[[ DATASET RECORDS, beginning ]]
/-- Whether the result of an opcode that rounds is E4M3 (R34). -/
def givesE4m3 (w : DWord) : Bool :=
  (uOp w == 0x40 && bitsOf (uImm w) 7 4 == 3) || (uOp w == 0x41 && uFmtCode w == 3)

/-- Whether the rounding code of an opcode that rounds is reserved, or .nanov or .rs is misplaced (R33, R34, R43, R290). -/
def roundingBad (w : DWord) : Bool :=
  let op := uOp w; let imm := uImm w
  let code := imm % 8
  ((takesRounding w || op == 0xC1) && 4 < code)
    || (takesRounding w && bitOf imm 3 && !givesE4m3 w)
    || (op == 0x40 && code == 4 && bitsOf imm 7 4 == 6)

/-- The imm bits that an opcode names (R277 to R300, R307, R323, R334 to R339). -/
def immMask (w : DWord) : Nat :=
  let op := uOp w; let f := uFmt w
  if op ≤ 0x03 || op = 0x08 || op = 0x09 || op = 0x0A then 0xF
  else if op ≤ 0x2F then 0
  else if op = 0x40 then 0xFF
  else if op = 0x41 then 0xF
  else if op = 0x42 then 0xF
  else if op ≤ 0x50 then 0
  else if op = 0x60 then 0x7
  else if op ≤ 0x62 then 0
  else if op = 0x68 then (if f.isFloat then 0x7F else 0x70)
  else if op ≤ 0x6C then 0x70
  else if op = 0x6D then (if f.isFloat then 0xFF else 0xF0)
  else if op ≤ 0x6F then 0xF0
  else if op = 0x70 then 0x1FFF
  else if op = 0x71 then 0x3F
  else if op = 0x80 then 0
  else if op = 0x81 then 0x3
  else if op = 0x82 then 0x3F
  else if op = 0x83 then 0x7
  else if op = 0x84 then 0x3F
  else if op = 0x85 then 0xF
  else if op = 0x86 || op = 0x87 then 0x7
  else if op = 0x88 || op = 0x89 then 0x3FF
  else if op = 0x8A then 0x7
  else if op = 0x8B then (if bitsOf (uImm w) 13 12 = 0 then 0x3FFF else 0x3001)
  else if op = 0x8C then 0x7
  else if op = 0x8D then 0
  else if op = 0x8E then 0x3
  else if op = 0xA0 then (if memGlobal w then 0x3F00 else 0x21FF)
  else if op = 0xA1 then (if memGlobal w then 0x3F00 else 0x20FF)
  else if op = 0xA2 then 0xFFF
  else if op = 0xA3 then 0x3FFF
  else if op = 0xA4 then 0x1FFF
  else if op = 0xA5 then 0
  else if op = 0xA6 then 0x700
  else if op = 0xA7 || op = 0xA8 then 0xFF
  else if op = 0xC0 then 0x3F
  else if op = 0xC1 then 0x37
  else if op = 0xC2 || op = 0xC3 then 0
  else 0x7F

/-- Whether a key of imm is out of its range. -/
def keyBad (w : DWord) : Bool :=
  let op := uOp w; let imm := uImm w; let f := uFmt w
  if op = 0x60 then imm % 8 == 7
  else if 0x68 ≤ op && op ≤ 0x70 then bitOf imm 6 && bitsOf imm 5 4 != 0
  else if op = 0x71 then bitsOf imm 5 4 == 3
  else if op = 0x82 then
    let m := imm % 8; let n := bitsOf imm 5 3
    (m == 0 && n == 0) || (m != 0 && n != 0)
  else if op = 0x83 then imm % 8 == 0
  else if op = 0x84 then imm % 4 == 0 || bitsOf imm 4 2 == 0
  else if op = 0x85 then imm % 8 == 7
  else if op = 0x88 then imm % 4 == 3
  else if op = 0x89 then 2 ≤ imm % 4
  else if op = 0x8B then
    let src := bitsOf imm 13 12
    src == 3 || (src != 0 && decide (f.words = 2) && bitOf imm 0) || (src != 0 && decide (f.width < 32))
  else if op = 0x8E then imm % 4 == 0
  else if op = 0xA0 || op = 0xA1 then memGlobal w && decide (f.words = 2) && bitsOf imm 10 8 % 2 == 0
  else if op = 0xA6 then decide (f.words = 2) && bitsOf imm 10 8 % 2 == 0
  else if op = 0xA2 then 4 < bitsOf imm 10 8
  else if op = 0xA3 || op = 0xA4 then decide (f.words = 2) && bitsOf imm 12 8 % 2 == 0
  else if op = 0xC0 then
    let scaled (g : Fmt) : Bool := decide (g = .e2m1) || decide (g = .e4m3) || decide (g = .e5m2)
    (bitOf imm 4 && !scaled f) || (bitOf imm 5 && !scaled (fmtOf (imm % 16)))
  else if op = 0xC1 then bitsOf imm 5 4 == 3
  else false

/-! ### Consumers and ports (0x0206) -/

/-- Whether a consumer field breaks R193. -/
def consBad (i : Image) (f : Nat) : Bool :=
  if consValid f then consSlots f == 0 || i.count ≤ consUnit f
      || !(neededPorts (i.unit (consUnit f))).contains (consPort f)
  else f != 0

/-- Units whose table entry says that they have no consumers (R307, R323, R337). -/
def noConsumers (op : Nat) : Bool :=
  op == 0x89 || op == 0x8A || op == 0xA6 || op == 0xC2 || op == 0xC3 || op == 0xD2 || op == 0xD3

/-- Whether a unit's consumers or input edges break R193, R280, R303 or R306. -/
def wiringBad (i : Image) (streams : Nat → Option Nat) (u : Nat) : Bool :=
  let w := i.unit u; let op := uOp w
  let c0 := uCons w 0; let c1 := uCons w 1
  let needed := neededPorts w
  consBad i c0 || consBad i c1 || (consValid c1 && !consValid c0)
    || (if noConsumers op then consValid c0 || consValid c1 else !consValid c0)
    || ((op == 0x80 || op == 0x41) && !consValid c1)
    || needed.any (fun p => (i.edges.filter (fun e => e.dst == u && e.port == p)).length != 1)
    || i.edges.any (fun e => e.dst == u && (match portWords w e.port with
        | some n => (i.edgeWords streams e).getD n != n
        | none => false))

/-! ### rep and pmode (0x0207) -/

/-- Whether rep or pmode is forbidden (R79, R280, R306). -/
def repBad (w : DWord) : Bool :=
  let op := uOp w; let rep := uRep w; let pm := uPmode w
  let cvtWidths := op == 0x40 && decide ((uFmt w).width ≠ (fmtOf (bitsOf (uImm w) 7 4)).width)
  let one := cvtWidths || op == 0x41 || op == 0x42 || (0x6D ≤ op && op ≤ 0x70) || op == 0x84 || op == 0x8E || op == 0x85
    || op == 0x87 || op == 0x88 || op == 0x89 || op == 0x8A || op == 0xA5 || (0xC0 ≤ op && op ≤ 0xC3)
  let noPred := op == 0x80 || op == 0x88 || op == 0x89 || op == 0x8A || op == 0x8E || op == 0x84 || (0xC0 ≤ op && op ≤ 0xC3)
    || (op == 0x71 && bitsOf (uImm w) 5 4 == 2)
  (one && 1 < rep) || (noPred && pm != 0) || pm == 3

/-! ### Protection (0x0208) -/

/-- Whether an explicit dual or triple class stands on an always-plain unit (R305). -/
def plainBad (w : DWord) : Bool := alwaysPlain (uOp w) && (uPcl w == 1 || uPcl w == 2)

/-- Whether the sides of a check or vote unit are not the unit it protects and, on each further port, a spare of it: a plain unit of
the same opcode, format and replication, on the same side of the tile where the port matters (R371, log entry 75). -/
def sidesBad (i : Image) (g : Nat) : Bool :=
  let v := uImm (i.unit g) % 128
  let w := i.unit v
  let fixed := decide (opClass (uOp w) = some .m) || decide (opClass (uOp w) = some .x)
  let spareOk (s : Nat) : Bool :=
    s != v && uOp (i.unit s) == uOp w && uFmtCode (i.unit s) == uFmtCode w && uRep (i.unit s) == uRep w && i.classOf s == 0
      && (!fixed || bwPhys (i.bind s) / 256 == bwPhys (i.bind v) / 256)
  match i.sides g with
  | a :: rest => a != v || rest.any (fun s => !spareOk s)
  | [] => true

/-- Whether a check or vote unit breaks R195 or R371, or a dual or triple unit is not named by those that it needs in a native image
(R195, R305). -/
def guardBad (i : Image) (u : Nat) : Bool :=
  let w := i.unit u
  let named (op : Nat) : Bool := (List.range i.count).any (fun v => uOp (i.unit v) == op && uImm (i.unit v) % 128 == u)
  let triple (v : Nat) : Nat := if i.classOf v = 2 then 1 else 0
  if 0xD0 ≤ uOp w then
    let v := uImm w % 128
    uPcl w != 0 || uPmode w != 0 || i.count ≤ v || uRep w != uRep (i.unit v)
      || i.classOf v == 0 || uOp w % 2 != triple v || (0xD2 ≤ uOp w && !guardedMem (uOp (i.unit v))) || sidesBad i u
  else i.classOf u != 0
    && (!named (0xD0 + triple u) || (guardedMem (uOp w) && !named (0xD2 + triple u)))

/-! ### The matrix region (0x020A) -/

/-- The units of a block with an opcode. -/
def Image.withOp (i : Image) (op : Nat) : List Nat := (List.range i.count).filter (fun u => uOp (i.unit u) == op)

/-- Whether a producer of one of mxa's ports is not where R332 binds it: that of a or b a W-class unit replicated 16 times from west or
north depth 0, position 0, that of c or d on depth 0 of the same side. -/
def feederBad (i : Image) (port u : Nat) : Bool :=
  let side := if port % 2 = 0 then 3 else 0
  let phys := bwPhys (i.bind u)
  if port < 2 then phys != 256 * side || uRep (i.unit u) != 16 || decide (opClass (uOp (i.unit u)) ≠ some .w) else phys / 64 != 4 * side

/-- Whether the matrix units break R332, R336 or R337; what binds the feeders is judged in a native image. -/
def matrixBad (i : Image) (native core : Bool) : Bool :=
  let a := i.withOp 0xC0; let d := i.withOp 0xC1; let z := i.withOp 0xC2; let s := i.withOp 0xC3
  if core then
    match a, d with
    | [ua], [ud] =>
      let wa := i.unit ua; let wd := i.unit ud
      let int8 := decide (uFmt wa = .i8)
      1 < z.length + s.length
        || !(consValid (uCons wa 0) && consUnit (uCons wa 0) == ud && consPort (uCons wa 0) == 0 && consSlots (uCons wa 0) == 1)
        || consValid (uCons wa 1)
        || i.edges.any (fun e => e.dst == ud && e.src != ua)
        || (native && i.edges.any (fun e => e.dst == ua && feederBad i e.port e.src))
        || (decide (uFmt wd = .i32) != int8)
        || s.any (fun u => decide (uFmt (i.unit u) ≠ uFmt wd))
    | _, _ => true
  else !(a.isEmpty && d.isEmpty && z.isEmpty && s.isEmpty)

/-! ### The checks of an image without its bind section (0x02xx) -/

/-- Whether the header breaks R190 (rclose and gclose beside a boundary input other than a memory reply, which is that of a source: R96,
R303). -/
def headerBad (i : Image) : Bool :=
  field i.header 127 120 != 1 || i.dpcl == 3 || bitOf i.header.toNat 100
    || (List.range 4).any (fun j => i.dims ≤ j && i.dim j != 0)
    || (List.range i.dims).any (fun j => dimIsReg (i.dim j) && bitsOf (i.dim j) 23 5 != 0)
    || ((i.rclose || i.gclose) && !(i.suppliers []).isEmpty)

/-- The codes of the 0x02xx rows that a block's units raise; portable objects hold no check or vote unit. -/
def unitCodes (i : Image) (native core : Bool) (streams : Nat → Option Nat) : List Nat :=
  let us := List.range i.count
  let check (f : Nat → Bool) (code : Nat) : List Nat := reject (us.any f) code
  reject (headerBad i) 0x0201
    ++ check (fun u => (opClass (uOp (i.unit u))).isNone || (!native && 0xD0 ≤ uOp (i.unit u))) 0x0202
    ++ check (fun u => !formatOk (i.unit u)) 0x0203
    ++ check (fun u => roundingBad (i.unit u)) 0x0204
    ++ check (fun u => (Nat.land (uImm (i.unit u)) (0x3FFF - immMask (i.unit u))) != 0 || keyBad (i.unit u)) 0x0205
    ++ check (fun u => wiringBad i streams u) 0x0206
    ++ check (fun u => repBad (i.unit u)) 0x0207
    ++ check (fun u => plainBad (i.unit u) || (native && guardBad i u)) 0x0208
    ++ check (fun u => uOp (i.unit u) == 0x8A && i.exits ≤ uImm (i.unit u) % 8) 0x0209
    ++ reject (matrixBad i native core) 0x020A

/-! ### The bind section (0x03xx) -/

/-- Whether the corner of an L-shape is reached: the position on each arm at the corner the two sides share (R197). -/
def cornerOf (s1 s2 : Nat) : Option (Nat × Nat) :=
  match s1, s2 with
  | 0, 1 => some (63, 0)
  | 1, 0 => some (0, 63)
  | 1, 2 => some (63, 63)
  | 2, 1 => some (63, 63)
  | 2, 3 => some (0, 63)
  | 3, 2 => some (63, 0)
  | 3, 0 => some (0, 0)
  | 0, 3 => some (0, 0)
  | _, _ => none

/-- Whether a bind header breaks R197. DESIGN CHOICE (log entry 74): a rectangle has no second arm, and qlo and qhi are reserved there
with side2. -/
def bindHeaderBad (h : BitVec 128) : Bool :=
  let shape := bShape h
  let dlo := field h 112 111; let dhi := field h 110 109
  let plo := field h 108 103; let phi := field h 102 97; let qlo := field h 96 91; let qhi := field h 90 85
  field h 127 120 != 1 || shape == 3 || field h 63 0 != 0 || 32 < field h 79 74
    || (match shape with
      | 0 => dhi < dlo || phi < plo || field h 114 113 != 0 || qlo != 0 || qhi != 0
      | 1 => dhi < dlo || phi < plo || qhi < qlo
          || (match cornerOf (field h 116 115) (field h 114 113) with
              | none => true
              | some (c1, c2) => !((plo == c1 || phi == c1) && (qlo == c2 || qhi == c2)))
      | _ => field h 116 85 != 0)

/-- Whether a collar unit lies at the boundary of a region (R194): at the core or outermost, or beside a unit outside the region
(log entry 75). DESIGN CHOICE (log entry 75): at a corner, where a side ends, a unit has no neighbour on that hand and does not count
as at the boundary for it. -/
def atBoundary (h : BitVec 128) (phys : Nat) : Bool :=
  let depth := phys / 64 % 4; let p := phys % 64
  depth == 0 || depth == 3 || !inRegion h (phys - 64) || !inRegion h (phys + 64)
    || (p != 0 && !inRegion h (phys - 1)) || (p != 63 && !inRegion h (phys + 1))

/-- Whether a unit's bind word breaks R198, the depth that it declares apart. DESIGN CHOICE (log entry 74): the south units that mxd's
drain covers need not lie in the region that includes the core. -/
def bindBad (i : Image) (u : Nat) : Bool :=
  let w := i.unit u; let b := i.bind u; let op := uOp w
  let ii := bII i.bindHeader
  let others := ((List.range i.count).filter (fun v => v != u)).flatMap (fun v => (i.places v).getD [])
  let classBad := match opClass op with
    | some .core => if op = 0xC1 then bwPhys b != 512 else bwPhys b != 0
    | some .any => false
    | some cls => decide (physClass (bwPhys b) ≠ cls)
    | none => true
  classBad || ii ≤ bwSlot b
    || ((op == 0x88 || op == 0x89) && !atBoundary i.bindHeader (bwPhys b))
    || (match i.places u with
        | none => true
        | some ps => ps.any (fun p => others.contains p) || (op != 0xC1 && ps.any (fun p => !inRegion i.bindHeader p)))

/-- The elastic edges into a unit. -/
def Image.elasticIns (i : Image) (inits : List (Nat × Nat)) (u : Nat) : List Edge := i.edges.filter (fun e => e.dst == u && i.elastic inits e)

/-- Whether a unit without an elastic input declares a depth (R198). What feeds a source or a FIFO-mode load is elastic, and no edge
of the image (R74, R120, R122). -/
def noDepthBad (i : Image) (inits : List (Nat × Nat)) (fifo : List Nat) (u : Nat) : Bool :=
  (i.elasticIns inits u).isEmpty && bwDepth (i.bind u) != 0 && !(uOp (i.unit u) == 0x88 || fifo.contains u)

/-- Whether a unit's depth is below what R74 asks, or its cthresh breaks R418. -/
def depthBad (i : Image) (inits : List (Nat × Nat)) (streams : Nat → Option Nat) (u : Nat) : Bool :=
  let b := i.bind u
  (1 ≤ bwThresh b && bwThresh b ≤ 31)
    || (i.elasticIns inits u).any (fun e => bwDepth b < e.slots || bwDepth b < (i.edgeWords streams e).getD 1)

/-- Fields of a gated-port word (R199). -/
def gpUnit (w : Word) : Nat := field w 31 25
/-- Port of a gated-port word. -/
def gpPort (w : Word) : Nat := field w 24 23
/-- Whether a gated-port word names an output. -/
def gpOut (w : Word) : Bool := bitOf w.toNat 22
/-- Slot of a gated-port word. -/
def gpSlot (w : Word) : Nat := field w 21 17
[[ DATASET RECORDS, end ]]
▶ _BRIEF_: From the line that has "else if op = 0x42 then 0xF" through the line that has "else if op = 0xA4 then 0x1FFF", copy every line exactly as it appears above, and leave out all others.

▶ _ANSWER_:
  else if op = 0x42 then 0xF
  else if op ≤ 0x50 then 0
  else if op = 0x60 then 0x7
  else if op ≤ 0x62 then 0
  else if op = 0x68 then (if f.isFloat then 0x7F else 0x70)
  else if op ≤ 0x6C then 0x70
  else if op = 0x6D then (if f.isFloat then 0xFF else 0xF0)
  else if op ≤ 0x6F then 0xF0
  else if op = 0x70 then 0x1FFF
  else if op = 0x71 then 0x3F
  else if op = 0x80 then 0
  else if op = 0x81 then 0x3
  else if op = 0x82 then 0x3F
  else if op = 0x83 then 0x7
  else if op = 0x84 then 0x3F
  else if op = 0x85 then 0xF
  else if op = 0x86 || op = 0x87 then 0x7
  else if op = 0x88 || op = 0x89 then 0x3FF
  else if op = 0x8A then 0x7
  else if op = 0x8B then (if bitsOf (uImm w) 13 12 = 0 then 0x3FFF else 0x3001)
  else if op = 0x8C then 0x7
  else if op = 0x8D then 0
  else if op = 0x8E then 0x3
  else if op = 0xA0 then (if memGlobal w then 0x3F00 else 0x21FF)
  else if op = 0xA1 then (if memGlobal w then 0x3F00 else 0x20FF)
  else if op = 0xA2 then 0xFFF
  else if op = 0xA3 then 0x3FFF
  else if op = 0xA4 then 0x1FFF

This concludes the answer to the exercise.